Не успели Стрельцовы проводить Нюсю, как Викентий Павлович потерял работу. На железной дороге, как и повсеместно, сменилась власть; а новому начальству, этому ловкому выскочке и недалёкому, если не сказать - слабоумному, грубияну, он пришёлся не ко двору. Викентия Павловича это достаточно серьёзное поражение сразило наповал. Не то чтобы он всё мерил деньгами, но до той поры для него служба на железной дороге и более или менее стабильный заработок олицетворяли собой прочность бытия, престиж и процветание семьи; а теперь он своим неопределённым положением обрекал семью на нужду.
Было решено, что на этом собачьем месте с начальником-самодуром свет клином не сошёлся, что кукситься и пасовать перед трудностями он всегда успеет, а пока нужно подыскать себе что-нибудь другое и по возможности - приемлемое.
С лихорадочной энергией взялся Викентий Павлович за поиски новой работы. Но таких бедолаг, как он, - безработных было пруд пруди, и они прибывали с каждым днём. Братцы! А вы как хотели? Пожили, теперь уступите место другим! Ваше время истекло! После месяца напрасных поисков он уже не так бодрился, ещё через месяц ему стало тошно. На что они его толкают? А через три месяца вне его поля зрения не осталось ни одного подходящего учреждения. Пустые хлопоты! Весь день, до боли в ногах, он проводил в городе, но ни его респектабельный вид, ни тщательно отрепетированные рекомендации, ни умело составленная характеристика, в которой он добросовестно постарался всячески себя приукрасить, не имели действия.
Поняв, что с бою взять сей непоколебимый оплот дурости и идиотизма ему не удастся, Викентий Павлович пошёл на хитрость: сменил свой буржуйский костюм и шляпу на пролетарские широкие штаны, жилетку и картуз. Но и в таком ряженом виде он был, по всей видимости, недостаточно хорош. Где тут логика? Дикость какая-то! Несуразица! Железные дороги переполнены, составы по швам трещат от пассажиров, а он, инженер-путеец, специалист по возведению мостов и прокладке тоннелей, выходит, что никому не нужен. А эти новички, которых набрали неизвестно где, сомнительные личности, узколобые юнцы-недоноски не работают, а только прохлаждаются да воркуют с барышнями как голубки. Может, он выжил из ума? Или резонёрствует и несёт всякую ахинею?

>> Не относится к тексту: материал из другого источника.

/-- A WRITE step's transfer goes on or ends (R78, R79, notes/assumptions/15, 16). -/
def State.endWrite (s : State) (b : Nat) (a : WriteAnswer) : State :=
  match s.executing b .write .transfer with
  | none => s
  | some (r, c) =>
    let sent := fun n => s.noteTransfer b { addr := transferAddr r c.step, read := false, bytes := s.sentTo c n }
    match a with
    | .bytesPut n =>
      if c.bytes.length + n ≤ c.step.count then s.putCurrent b r { c with bytes := s.sentTo c (c.bytes.length + n) } else s
    | .noAddress => if c.bytes = [] then (sent 0).endRun b .ackFail else s
    | .byteRefused i =>
      if c.bytes.length ≤ i + 1 ∧ i < c.step.count then (sent (i + 1)).endRun b .ackFail else s
    | .allAcked => (sent c.step.count).stepDone b

/-- The captured margin of a run after a READ step (R80). -/
def captured (r : Run) (st : Step) (bs : List Byte) : Option Nat :=
  if st.capture = .margin then bs.getLast?.map BitVec.toNat else r.margin

/-- Bytes of a READ step's transfer are stored as they are received, after those already received (R80). -/
def State.storeReceived (s : State) (c : Current) (bs : List Byte) : State :=
  s.storePool (c.step.byteOff + c.bytes.length) bs

/-- The bytes that a READ transfer ended by a soft reset had received, with the byte it completes, reach the pool
(R80, R89). -/
def State.endTail (s : State) (b : Nat) (bs : List Byte) : State :=
  match (s.bus b).tail with
  | none => s
  | some (off, left) =>
    if bs.length ≤ left then (s.putBus b { s.bus b with tail := none }).storePool off bs else s

/-- The bytes that an answer brings. -/
def receivedBytes : ReadAnswer → List Byte
  | .bytesIn bs => bs
  | .received bs => bs
  | .noAddress => []

/-- A READ step's transfer goes on or ends (R80, notes/assumptions/15, 16). -/
def State.endRead (s : State) (b : Nat) (a : ReadAnswer) : State :=
  match s.executing b .read .transfer with
  | none => s.endTail b (receivedBytes a)
  | some (r, c) =>
    let note := fun s bs => State.noteTransfer s b { addr := transferAddr r c.step, read := true, bytes := bs }
    match a with
    | .noAddress => if c.bytes = [] then (note s []).endRun b .ackFail else s
    | .bytesIn bs =>
      if c.bytes.length + bs.length ≤ c.step.count then
        (s.storeReceived c bs).putCurrent b r { c with bytes := c.bytes ++ bs }
      else s
    | .received bs =>
      if c.bytes.length + bs.length = c.step.count then
        let s1 := (note s (c.bytes ++ bs)).storeReceived c bs
        (s1.putBus b { s1.bus b with run := some { r with margin := captured r c.step (c.bytes ++ bs) } }).stepDone b
      else s

/-- A byte satisfies a POLL step (R81). -/
def satisfies (st : Step) (x : Byte) : Bool := decide (x &&& st.mask = st.want)

/-- One read of a POLL step ends (R81). -/
def State.endPollRead (s : State) (b : Nat) (a : Option Byte) : State :=
  match s.executing b .poll .transfer with
  | none => s
  | some (r, c) =>
    let s1 := s.noteTransfer b { addr := transferAddr r c.step, read := true, bytes := a.toList }
    match a with
    | none => s1.endRun b .ackFail
    | some x =>
      if satisfies c.step x then s1.stepDone b
      else if c.timedOut then s1.endRun b .pollTimeout
      else s1.putCurrent b r { c with phase := .pause }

Трезво поразмыслив, Викентий Павлович пришёл к мрачному выводу: нет никаких сомнений - он безнадёжно пропащий человек и зря сцепился, всё равно ничего не выйдет. Есть ли что в мире хуже неопределённости? Разве что безнадёжность.
Как-то он вычитал в журнале одну заковыристую премудрость: когда чёрт занемог, то захотел стать монахом, когда чёрт выздоровел, то какой он, к чёрту, монах. Он её выучил наизусть. Видимо, пришло его время становиться монахом. Викентий Павлович впал в угрюмость. Как хронический больной примиряется со своей неизлечимой болезнью, так он послушно и вяло подчинился обстоятельствам. Он перестал ездить на трамвае и всюду с потухшим видом ходил пешком; перестал курить трубку, больше не позволяя себе подобной роскоши; перестал покупать газеты, чистить обувь у сапожника, давать на чай дворнику и угощать папиросами местную шпану, за что даже однажды схлопотал по морде. Короче говоря, он перестал швырять деньги на ветер, но что он этим выгадал? Гроши! А ведь надо было как-то жить дальше...
Каждый раз, возвращаясь к Вере ни с чем, он виновато прятал глаза и, глухо ворча что-то нечленораздельное себе под нос, запирался в ванной комнате. Там, смывая с себя грязь и пот за целый день, он долго собирался с духом, а, выйдя из ванной, всегда говорил одно и то же:
- Видишь ли, Вера... Сегодня - ничего...
Тревожить её печальными подробностями ему в голову не приходило. А ему и не надо было ничего говорить - у него всё было написано на лице.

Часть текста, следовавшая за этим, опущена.